+++ Extracted data +++

/-- A record store write stores its bytes and a read answers them, an uncorrectable word making either RSP_DECERR; an access beyond the memory gets RSP_DECERR, one whose path ends before the stack the code that ends it, one to an isolated stack (addresses go round the four stacks in units of 256 bytes) RSP_ISOLATED, one while domain 4 is closed and does not wake on access RSP_PWROFF, one that a router discards or whose answer does not come in time RSP_TIMEOUT. A scrub step in Run with domain 4 open checks and corrects the eight words of the next 64-byte block and goes on, counting a pass at the end. A staging test step that is ON and not yielded checks a window of every bank, raises STG_TEST_FAIL for each failing bank and advances CURSOR modulo 32,768. Clearing ends. A trigger sets TRIGGERED if TRIGSRC names it and nothing has triggered the ring; with POST KiB appended after it the ring freezes; FROZEN = 1 clears FROZEN and TRIGGERED; EN = 1 starts an OFF ring with COUNT = 0, EN = 0 drains an ON one; after either the Log engine goes on with a ring that takes data again; a drained ring is OFF. Where the spec leaves the point open, these are the choices of the model: log 34 (scrub and test in one step, STATE OFF at once), log 49 (256-byte units, an access at a closed bridge), log 50 (the order EN, FROZEN, TRIGGER), log 57 (an append that fits in part), log 1 (the moment of an event, and a command whose condition does not hold). -/
def Obligations.RecordStoreAndRings : Prop :=
  (∀ (n : Node) (m : Fin 32) (req : MemReq) (s b : Block),
    inRun s n = true →
    req.addr + req.bytes.length ≤ 96 * 2 ^ 30 →
    netEnd s n m (0x28 + recStackOf req.addr) (recLocal req.addr) = none →
    isolatedEp s n (0x28 + recStackOf req.addr) = false →
    domAccess s n 4 = some b →
    req.wr = true →
    let r := memWrite b .record n 0 req.addr req.bytes
    Gives (.recordStoreAccess n m ⟨req, .served⟩) s { r.2 with rsps := r.2.rsps ++ [⟨m, if r.1 then rspOk else rspDecErr, []⟩] }) ∧
  (∀ (n : Node) (m : Fin 32) (req : MemReq) (s b : Block) (bs : Option (List (BitVec 8))) (b2 : Block),
    inRun s n = true →
    req.addr + req.bytes.length ≤ 96 * 2 ^ 30 →
    netEnd s n m (0x28 + recStackOf req.addr) (recLocal req.addr) = none →
    isolatedEp s n (0x28 + recStackOf req.addr) = false →
    domAccess s n 4 = some b →
    req.wr = false →
    memLoad b .record n req.addr req.bytes.length = (bs, b2) →
    Gives (.recordStoreAccess n m ⟨req, .served⟩) s (match bs with
      | some bs => { b2 with rsps := b2.rsps ++ [⟨m, rspOk, bs⟩] }
      | none => { b2 with rsps := b2.rsps ++ [⟨m, rspDecErr, onesData req⟩] })) ∧
  (∀ (n : Node) (m : Fin 32) (req : MemReq) (s : Block),
    inRun s n = true →
    96 * 2 ^ 30 < req.addr + req.bytes.length →
    Gives (.recordStoreAccess n m ⟨req, .served⟩) s { s with rsps := s.rsps ++ [⟨m, rspDecErr, onesData req⟩] }) ∧
  (∀ (n : Node) (m : Fin 32) (req : MemReq) (s b : Block) (k : Nat),
    inRun s n = true →
    req.addr + req.bytes.length ≤ 96 * 2 ^ 30 →
    netEnd s n m (0x28 + recStackOf req.addr) (recLocal req.addr) = some (k, b) →
    Gives (.recordStoreAccess n m ⟨req, .served⟩) s { b with rsps := b.rsps ++ [⟨m, k, onesData req⟩] }) ∧
  (∀ (n : Node) (m : Fin 32) (req : MemReq) (s : Block),
    inRun s n = true →
    req.addr + req.bytes.length ≤ 96 * 2 ^ 30 →
    netEnd s n m (0x28 + recStackOf req.addr) (recLocal req.addr) = none →
    isolatedEp s n (0x28 + recStackOf req.addr) = true →
    Gives (.recordStoreAccess n m ⟨req, .served⟩) s { s with rsps := s.rsps ++ [⟨m, rspIsolated, onesData req⟩] }) ∧
  (∀ (n : Node) (m : Fin 32) (req : MemReq) (s : Block),
    inRun s n = true →
    req.addr + req.bytes.length ≤ 96 * 2 ^ 30 →
    netEnd s n m (0x28 + recStackOf req.addr) (recLocal req.addr) = none →
    isolatedEp s n (0x28 + recStackOf req.addr) = false →
    domAccess s n 4 = none →
    Gives (.recordStoreAccess n m ⟨req, .served⟩) s { s with rsps := s.rsps ++ [⟨m, rspPwrOff, onesData req⟩] }) ∧
  (∀ (n : Node) (m : Fin 32) (req : MemReq) (s : Block) (r : Fin 48),
    inRun s n = true →
    let b := timedOut (raise s n SRC.NOC_FLIT_UE r 0) n m (0x28 + recStackOf req.addr) n (recLocal req.addr) 4
    Gives (.recordStoreAccess n m ⟨req, .lost r false⟩) s { b with rsps := b.rsps ++ [⟨m, rspTimeout, onesData req⟩] }) ∧
  (∀ (n : Node) (m : Fin 32) (req : MemReq) (s : Block),
    inRun s n = true →
    let late := timedOut (fsat (recReq s n m req).st n F.NOC_LATE_COUNT 0) n m (0x28 + recStackOf req.addr) n (recLocal req.addr) 4
    Gives (.recordStoreAccess n m ⟨req, .late⟩) s { late with rsps := late.rsps ++ [⟨m, rspTimeout, onesData req⟩] } ∧
    ∀ r : Fin 48, let lost := timedOut (raise (recReq s n m req).st n SRC.NOC_FLIT_UE r 0) n m (0x28 + recStackOf req.addr) n (recLocal req.addr) 4
      Gives (.recordStoreAccess n m ⟨req, .lost r true⟩) s { lost with rsps := lost.rsps ++ [⟨m, rspTimeout, onesData req⟩] }) ∧
  (∀ (n : Node) (s : Block),
    fget s n F.REC_SCRUB_STATE = 2 →
    inRun s n = true →
    fget s n F.NOC_DOMAIN_BRIDGE (ix 4) = 0 →
    let c := mget (fun _ => 0) s.recCursor n
    let b := (memReadWords s .record n ((List.range 8).map (· + 8 * c))).2
    let b := if c + 1 = 96 * 2 ^ 30 / 64 then fwrap b n F.REC_SCRUB_PASSES 0 else b
    Gives (.recScrubStep n) s { b with recCursor := mput (fun _ => 0) b.recCursor n ((c + 1) % (96 * 2 ^ 30 / 64)) }) ∧
  (∀ (n : Node) (fails : BitVec 8) (s : Block),
    inRun s n = true →
    fget s n F.STG_TEST_STATE = 2 →
    let w := fget s n F.STG_TEST_CURSOR
    let b := (List.range 8).foldl (fun s b =>
      if fails.getLsbD b then raise (checkWindow .stg n (b * 2 ^ 21 + 64 * w) s) n SRC.STG_TEST_FAIL b 0
      else checkWindow .stg n (b * 2 ^ 21 + 64 * w) s) s
    Gives (.stgTestWindow n fails false) s (fset b n F.STG_TEST_CURSOR ((w + 1) % 32768))) ∧
  (∀ (n : Node) (s : Block),
    Gives (.recClearDone n) s (fset s n F.REC_STATUS_CLEARING 0)) ∧
  (∀ (n : Node) (r : Fin 32) (s : Block),
    takenNow s n 0x9 = true →
    ringF s n r F.REC_RING_CTRL_TRIGGERED = 0 →
    (ringF s n r F.REC_RING_CTRL_TRIGSRC).testBit 0 = true →
    Gives (.ringTrigger n r) s { fput s n F.REC_RING_CTRL_TRIGGERED (ix r) 1 with
      trigGone := mput (fun _ => 0) (fput s n F.REC_RING_CTRL_TRIGGERED (ix r) 1).trigGone (ringKey n r) 0 }) ∧
  (∀ (n : Node) (r : Fin 32) (s : Block),
    takenNow s n 0x9 = true →
    (ringF s n r F.REC_RING_CTRL_TRIGGERED ≠ 0 ∨ (ringF s n r F.REC_RING_CTRL_TRIGSRC).testBit 0 = false) →
    Gives (.ringTrigger n r) s s) ∧
  (∀ (n : Node) (r : Fin 32) (s : Block),
    ringRoom s n r = some 0 →
    Gives (.ringFreeze n r) s (fput s n F.REC_RING_CTRL_FROZEN (ix r) 1)) ∧
  (∀ (n : Node) (r : Fin 32) (s : Block),
    takenNow s n 0x9 = true →
    let b := fput (fput s n F.REC_RING_CTRL_FROZEN (ix r) 0) n F.REC_RING_CTRL_TRIGGERED (ix r) 0
    Gives (.ringResume n r) s (ringBack n r { b with trigGone := mput (fun _ => 0) b.trigGone (ringKey n r) 0 })) ∧
  (∀ (n : Node) (r : Fin 32) (s : Block),
    takenNow s n 0x9 = true →
    ringF s n r F.REC_RING_CTRL_STATE = 0 →
    Gives (.ringEnWrite n r true) s
      (ringBack n r (setRingCount (fput (fput s n F.REC_RING_CTRL_EN (ix r) 1) n F.REC_RING_CTRL_STATE (ix r) 2) n r 0))) ∧
  (∀ (n : Node) (r : Fin 32) (s : Block),
    takenNow s n 0x9 = true →
    ringF s n r F.REC_RING_CTRL_STATE = 2 →
    Gives (.ringEnWrite n r false) s (ringBack n r (fput (fput s n F.REC_RING_CTRL_EN (ix r) 0) n F.REC_RING_CTRL_STATE (ix r) 1))) ∧
  (∀ (n : Node) (r : Fin 32) (s : Block),
    inRun s n = true →
    ringF s n r F.REC_RING_CTRL_STATE = 1 →
    Gives (.ringDrainDone n r) s (fput s n F.REC_RING_CTRL_STATE (ix r) 0))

+++

■ **Task goal**: The lines needed are those in the data above that hold the string "BitVec"; copy each of them.

■ **Exercise result**:
  (∀ (n : Node) (m : Fin 32) (req : MemReq) (s b : Block) (bs : Option (List (BitVec 8))) (b2 : Block),
  (∀ (n : Node) (fails : BitVec 8) (s : Block),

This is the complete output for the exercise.